/-- The virtual operands: word, address, bytes; an operand of no bytes is not translated. -/
def State.operands (s : State) (d : Desc) : List (Nat × Nat × Nat) :=
  let op (on : Bool) (word src len : Nat) : List (Nat × Nat × Nat) :=
    if on && len != 0 then [(word, (d.word src).toNat, len)] else []
  match d.opcode with
  | 0x01 => op (!d.flag 3 63) 1 1 (d.bits 3 39 0) ++ op (!d.flag 3 62) 2 2 (d.bits 3 39 0)
      ++ op (d.flag 3 61) 4 4 8
  | 0x02 => op (!d.flag 3 62) 1 1 (d.bits 3 39 0)
  | 0x03 => op true 1 1 (s.imageLen d)
  | 0x04 => op true 1 1 (d.collExtents.1 * d.elemBytes) ++ op true 2 2 (d.collExtents.2 * d.elemBytes)
  | 0x06 => op true 1 1 8
  | 0x08 => op true 2 2 8
  | 0x0B => op true 2 2 (d.bits 4 39 0) ++ op true 3 3 (d.bits 4 39 0) ++ op (d.flag 4 63) 5 5 8
  | _ => []

/-- Append a translated range: it lengthens the last segment where the fabric addresses follow on. -/
def addSeg : List Seg → Seg → List Seg
  | [], x => [x]
  | [y], x =>
    if y.word = x.word ∧ y.node = x.node ∧ y.rights = x.rights ∧ y.offset + y.len = x.offset
        ∧ y.va + y.len = x.va then
      [{ y with len := y.len + x.len, page := Nat.min y.page x.page }]
    else [y, x]
  | y :: t, x => y :: addSeg t x

/-- How the translation of a descriptor ends. -/
inductive Prep where
  | segs (l : List Seg)
  /-- it waits on an open fault, or on a walk in progress, behind the segments `l` -/
  | faulted (l : List Seg)
  /-- an operand has too many segments, the first of which are `l` -/
  | many (word : Nat) (l : List Seg)
  | noWalker
  deriving DecidableEq, Repr

def maxSegs : Nat := 4096

/-- The access of an operand, as a fault's access code (Table 08-8). -/
def operandWrites (op word : Nat) : Bool :=
  match op with
  | 0x01 => word != 1
  | 0x03 => false
  | 0x04 => word == 2
  | 0x0B => word != 2
  | _ => true

def operandAccess (op word : Nat) : Nat := if operandWrites op word then 1 else 0

/-- Another miss came before that of a descriptor (R244). -/
def Stack.behind (k : Stack) : Waiter → Bool
  | .desc _ h _ => !(k.misses.takeWhile (Waiter.notDesc h)).isEmpty
  | .ctx _ _ _ => !k.misses.isEmpty

/-- Translate `left` bytes of an operand. A miss joins the open fault or the walk in progress of its page (R244,
R245), and waits behind the misses that came before it. The walks that it starts are made within the step that
translates, but for one that reads a bank under repair (DEDUCED, log entry 34: R246 gives the result, and R243 how many walkers there are).
What lies outside the 57-bit space is one segment without rights, which counts as any other (DESIGN CHOICE, log entry
245). -/
def State.transRange : Nat → State → Nat → Nat → Waiter → Nat → Nat → Nat → Nat → List Seg → State × Prep
  | 0, s, _, _, _, _, _, _, _, acc => (s, .segs acc)
  | fuel + 1, s, n, ctx, w, code, word, va, left, acc =>
    if left = 0 then (s, .segs acc)
    else if maxSegs < acc.length then (s, .many word acc)
    else
      let take (t : State) (e : TlbEntry) : State × Prep :=
        let len := Nat.min left (e.va + e.size - va)
        let x : Seg := ⟨word, va, len, e.node, e.offset va, e.rights, e.page⟩
        t.transRange fuel n ctx w code word (va + len) (left - len) (addSeg acc x)
      match (s.stack n).lookup ctx va with
      | .outside => (s, .segs (addSeg acc ⟨word, va, left, 0xFFFF, va, 0, 4096⟩))
      | .hit e => take s e
      | .miss =>
        if ((s.stack n).faultOf ctx (pageOf va)).isSome then
          (s.modStack n (fun k => k.joinFault ctx (pageOf va) w), .faulted acc)
        else if (s.stack n).walks.any (fun f => f.ctx == ctx && f.page == pageOf va) then
          (s.modStack n (fun k => k.joinWalk ctx (pageOf va) w), .faulted acc)
        else if (s.stack n).behind w || decide (s.walkers n ≤ (s.stack n).walkersBusy) then (s, .noWalker)
        else if s.walkBusy n ctx va then
          (s.modStack n (fun k =>
            { k with walks := k.walks ++ [{ ctx := ctx, page := pageOf va, access := BitVec.ofNat 2 code, waiters := [w] }] }),
            .faulted acc)
        else
          let r := s.walk n ctx va
          match r.2 with
          | .leaf e => take r.1 e
          | .fault c l entry => (r.1.openFault n ctx (pageOf va) c l code entry [w], .faulted acc)

/-- Translate every operand in ascending order of word. -/
def State.transAll : List (Nat × Nat × Nat) → State → Desc → List Seg → State × Prep
  | [], s, _, acc => (s, .segs acc)
  | (word, va, len) :: t, s, d, acc =>
    let r := s.transRange (len / 4096 + 2) d.stack d.xctx (.desc d.ring d.handle word)
      (operandAccess d.opcode word) word va len acc
    match r.2 with
    | .segs l => if maxSegs < l.length then (r.1, .many word l) else transAll t r.1 d l
    | p => (r.1, p)

/-- Segments that the descriptors of a stack hold (Table 08-13, SEG_FREE). -/
def State.segsHeld (s : State) (n : Nat) : Nat :=
  sumNat (s.host.descs.map (fun d => if d.stack = n then d.segs.length else 0))

def segStore : Nat := 65536

/-- A collective's segments name the executing stack's own node (12_collectives.md R381). The segment that
stands for the part of an operand outside the space (log entry 245) names no node: its accesses are violations
(08_translation.md R232). -/
def State.collSegsBad (s : State) (d : Desc) (l : List Seg) : Bool :=
  d.opcode == dCollective && l.any (fun x => x.node != s.node d.stack && vaInside x.va)

/-- A failure found at fetch, which ends the descriptor at its turn; an earlier one stays. -/
def Desc.failAt (d : Desc) (status detail : Nat) : Desc :=
  if d.status = 0 then { d with status := BitVec.ofNat 8 status, detail := BitVec.ofNat 32 detail } else d

/-- How a descriptor waits for a walker. -/
def Desc.waiter (d : Desc) : Waiter := .desc d.ring d.handle 0

/-- Give a descriptor its segments, or let it wait: for its fault, for room, or for a walker. What has been translated
stays in the look-aside buffer. -/
def State.prepare (s : State) (d : Desc) : State × Desc :=
  let d0 : Desc := { d with segs := [], before := [] }
  let t := s.modDesc d.handle (fun _ => d0)
  let r := State.transAll (t.operands d0) t d0 []
  let u := r.1.modStack d.stack (fun k => k.leaveMisses d.handle)
  match r.2 with
  | .segs l =>
    if u.collSegsBad d l then (u, { d0 with st := .fetched }.failAt stBad 7)
    else if segStore < u.segsHeld d.stack + l.length then (u, { d0 with st := .waitSegs })
    else (u, { d0 with st := .fetched, segs := l })
  | .faulted l => (u, { d0 with st := .waitFault, before := if u.imageTells d then l else [] })
  | .many word l =>
    (u, { d0 with st := .fetched, segs := if u.imageTells d then l else [] }.failAt stFault word)
  | .noWalker =>
    (r.1.modStack d.stack (fun k => k.awaitWalker d.handle d.waiter), { d0 with st := .waitSegs })

/-! ### The accesses of a descriptor -/

def Desc.src (d : Desc) : Src := .ring d.ring d.handle

def State.descReqs (s : State) (d : Desc) : List Req :=
  (s.stack d.stack).reqs.filter (fun r => decide (r.src = d.src))

def Desc.segsOf (d : Desc) (word : Nat) : List Seg := d.segs.filter (fun x => x.word == word)

/-- A translated request of a descriptor. -/
def Desc.req (d : Desc) (id : Nat) (op param : BitVec 8) (x : Seg) (off len : Nat) (payload : List Byte)
    (destOff : Nat) : Req :=
  { id := id, src := d.src, acc := x.word, op := op, param := param, xctx := d.xctx, va := x.va + off,
    len := len, payload := payload, st := .held, node := x.node, offset := x.offset + off, seq := 0,
    firstSent := 0, resends := 0, dest := 0, destOff := destOff, span := 0, offers := [], bad := false, reply := [],
    poisoned := false }

def State.addReqs (s : State) (n : Nat) (rs : List Req) : State :=
  s.modStack n (fun k => { k with reqs := k.reqs ++ rs })

/-- The part of a segment list from byte `from_` of the operand on. -/
def dropSegs : Nat → List Seg → List Seg
  | _, [] => []
  | n, x :: t =>
    if x.len ≤ n then dropSegs (n - x.len) t
    else { x with va := x.va + n, offset := x.offset + n, len := x.len - n } :: t

/-- Bytes that one LOAD carries (Table 10-3). -/
def loadPiece : Nat := 256

/-- The loads of one segment; one that lacks R, or names node 0xFFFF, reads as zeros and is counted
(08_translation.md R239, 09_fabric_memory.md Table 09-6). -/
def State.readSeg (s : State) (d : Desc) (x : Seg) : State :=
  if !x.rights.getLsbD 0 ∨ x.node = 0xFFFF then
    let id := s.fresh
    let r := d.req id.1 opLoad 0 x 0 x.len [] 0
    (id.2.addReqs d.stack [{ r with st := .done, reply := zeros x.len }]).quiet d.stack
      (if x.rights.getLsbD 0 then qSource else qRights)
  else
    (pieces loadPiece x.va x.len).foldl (fun t p =>
      let id := t.fresh
      id.2.addReqs d.stack [d.req id.1 opLoad (BitVec.ofNat 8 (p.2 - 1)) x p.1 p.2 [] 0]) s

/-- Read an operand from byte `from_` on. -/
def State.readOperand (s : State) (d : Desc) (word from_ : Nat) : State :=
  (dropSegs from_ (d.segsOf word)).foldl (fun t x => t.readSeg d x) s

/-- Bytes that one STORE carries at most (09_fabric_memory.md Table 09-3, R283), within one page (R272). -/
def storePiece (x : Seg) : Nat := Nat.min (if jzb2 x.node then 4096 else 8192) (Nat.max 1 x.page)

/-- The stores of one segment; one that lacks W, or names node 0xFFFF, is dropped and counted. -/
def State.writeSeg (s : State) (d : Desc) (op : BitVec 8) (x : Seg) (bs : List Byte) : State :=
  if !x.rights.getLsbD 1 then s.quiet d.stack qRights
  else if x.node = 0xFFFF then s.quiet d.stack qSource
  else
    (pieces (storePiece x) x.va x.len).foldl (fun t p =>
      let id := t.fresh
      id.2.addReqs d.stack [d.req id.1 op 0 x p.1 p.2 ((bs.drop p.1).take p.2) 0]) s

/-- Store bytes to an operand. -/
def State.writeOperand (s : State) (d : Desc) (op : BitVec 8) (word : Nat) (bs : List Byte) : State :=
  ((d.segsOf word).foldl (fun (p : State × List Byte) x =>
    (p.1.writeSeg d op x (p.2.take x.len), p.2.drop x.len)) (s, bs)).1

/-- Store bytes to host memory (R193). -/
def State.hostWrite (s : State) (a : Nat) (bs : List Byte) : State :=
  { s with hostMem := Mem.writeBytes s.hostMem a bs }

def State.hostRead (s : State) (a len : Nat) : List Byte := Mem.readBytes s.hostMem a len

/-! ### The end of a descriptor -/

/-- Its effects are acknowledged: the record is to be written. -/
def State.finishDesc (s : State) (h : Nat) : State :=
  s.modDesc h (fun d => { d with st := .finished, phase := .idle, engine := 0, waits := [] })

/-- The requests of a descriptor that have not been sent are not sent; replies it waits for are
discarded when they come. -/
def Stack.dropUnsent (k : Stack) (src : Src) : Stack :=
  { k with reqs := k.reqs.filter (fun r => !decide (r.src = src) || decide (r.st = .sent)) }

/-- The requests of a descriptor are gone; a reply that still comes finds none. -/
def State.dropDescReqs (s : State) (d : Desc) : State :=
  s.modStack d.stack (fun k => { k with reqs := k.reqs.filter (fun r => !decide (r.src = d.src)) })

/-- The header of a fetched LAUNCH has been read: the whole extent of its image is translated (08_translation.md
R246). Where the header cannot be read, the LAUNCH fails at its turn. The faults that this finds are written by the
step (`State.writeFound`). -/
def State.takeImageHeader (s : State) (h : Nat) : State :=
  match s.desc? h with
  | none => s
  | some d =>
    let rs := s.descReqs d
    if d.st = .waitHeader ∧ rs.all (fun r => decide (r.st = .done)) = true then
      let t := s.dropDescReqs d
      match rs.find? (·.poisoned) with
      | some r => t.modDesc h (fun x => { x with st := .fetched }.failAt stFault r.acc)
      | none =>
        let e : Desc := { d with data := rs.flatMap (·.reply), st := .waitSegs, segs := [] }
        let p := (t.modDesc h (fun _ => e)).prepare e
        p.1.modDesc h (fun _ => p.2)
    else s

/-- A descriptor takes what `prepare` has given it; a LAUNCH whose header is not known yet reads it. -/
def State.prepared (s : State) (d : Desc) : State :=
  if d.opcode = dLaunch ∧ d.st = .fetched ∧ d.data.isEmpty = true ∧ d.segs.isEmpty = false then
    ((s.modDesc d.handle (fun _ => { d with st := .waitHeader })).readOperand d 1 0).takeImageHeader d.handle
  else s.modDesc d.handle (fun _ => d)

/-! ### What the program of a LAUNCH needs (R10, 04_benches.md R134) -/

/-- Words of the image header, and the bundles it gives (04_benches.md Table 04-11). -/
def Desc.imageWord (d : Desc) (i : Nat) : Nat := leNat ((d.data.drop (8 * i)).take 8)
def Desc.imageCount (d : Desc) : Nat := bitsOf (d.imageWord 0) 15 0
/-- The instruction words of the image. -/
def Desc.program (d : Desc) : List Word := (elements 8 (d.data.drop 64)).map (BitVec.ofNat 64)

/-- What the bundles are found to hold. -/
def State.programFlaw (s : State) (d : Desc) : Flaw :=
  let p := d.program
  (chunksOf 4 p.length p).foldl (fun (a : Flaw) ws =>
    a.or (bundleFlaw s.intPresent s.strictPresent d.imageCount ws)) .none

/-- What a LAUNCH has read of its image so far: what its loads have brought, with NOPs for the rest. -/
def State.imageSoFar (s : State) (d : Desc) : Desc :=
  { d with data := d.data ++ (s.descReqs d).flatMap (fun r =>
      if r.st = .done ∧ r.poisoned = false then r.reply else zeros r.len) }

/-- A LAUNCH that has not started its contexts ends with ABSENT where what it has read needs an absent unit, whatever
else ends it (R8, R10). -/
def State.showsAbsent (s : State) (d : Desc) : Bool :=
  d.opcode == dLaunch && s.mayLack && decide (d.phase ≠ .held) && s.programFlaw (s.imageSoFar d) == .absent

/-- A failure ends a descriptor (R228): it makes no further access, and its record follows once its sent
accesses are answered. The first failure names the status. -/
def State.failDesc (s : State) (h status detail : Nat) : State :=
  match s.desc? h with
  | none => s
  | some d =>
    if d.st = .finished ∨ d.phase = .ending then s
    else
      let t := s.modStack d.stack (fun k => k.dropUnsent d.src)
      -- one that failed at its fetch keeps that status
      let keep := decide (d.phase ≠ .held) && d.status != 0
      let absent := s.showsAbsent d
      let u := t.modDesc h (fun x =>
        { x with
          status := if absent then BitVec.ofNat 8 stAbsent else if keep then x.status else BitVec.ofNat 8 status
          detail := if absent then 0 else if keep then x.detail else BitVec.ofNat 32 detail
          st := .running, phase := .ending, waits := [] })
      if (u.descReqs d).isEmpty then u.finishDesc h else u

/-- Take a descriptor out of the waiters of the page faults and the walks of its stack. -/
def State.leaveFaultsDesc (s : State) (d : Desc) : State :=
  s.modStack d.stack (fun k =>
    { k with
      faults := k.faults.map (fun f => { f with waiters := f.waiters.filter (Waiter.notDesc d.handle) })
      walks := k.walks.map (fun f => { f with waiters := f.waiters.filter (Waiter.notDesc d.handle) })
      misses := k.misses.filter (Waiter.notDesc d.handle) })

end Sys2Proof.Machine
end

== The problem ==
Search the records line by line for the word "dropUnsent" and copy every line where it appears.

== Reply ==
def Stack.dropUnsent (k : Stack) (src : Src) : Stack :=
      let t := s.modStack d.stack (fun k => k.dropUnsent d.src)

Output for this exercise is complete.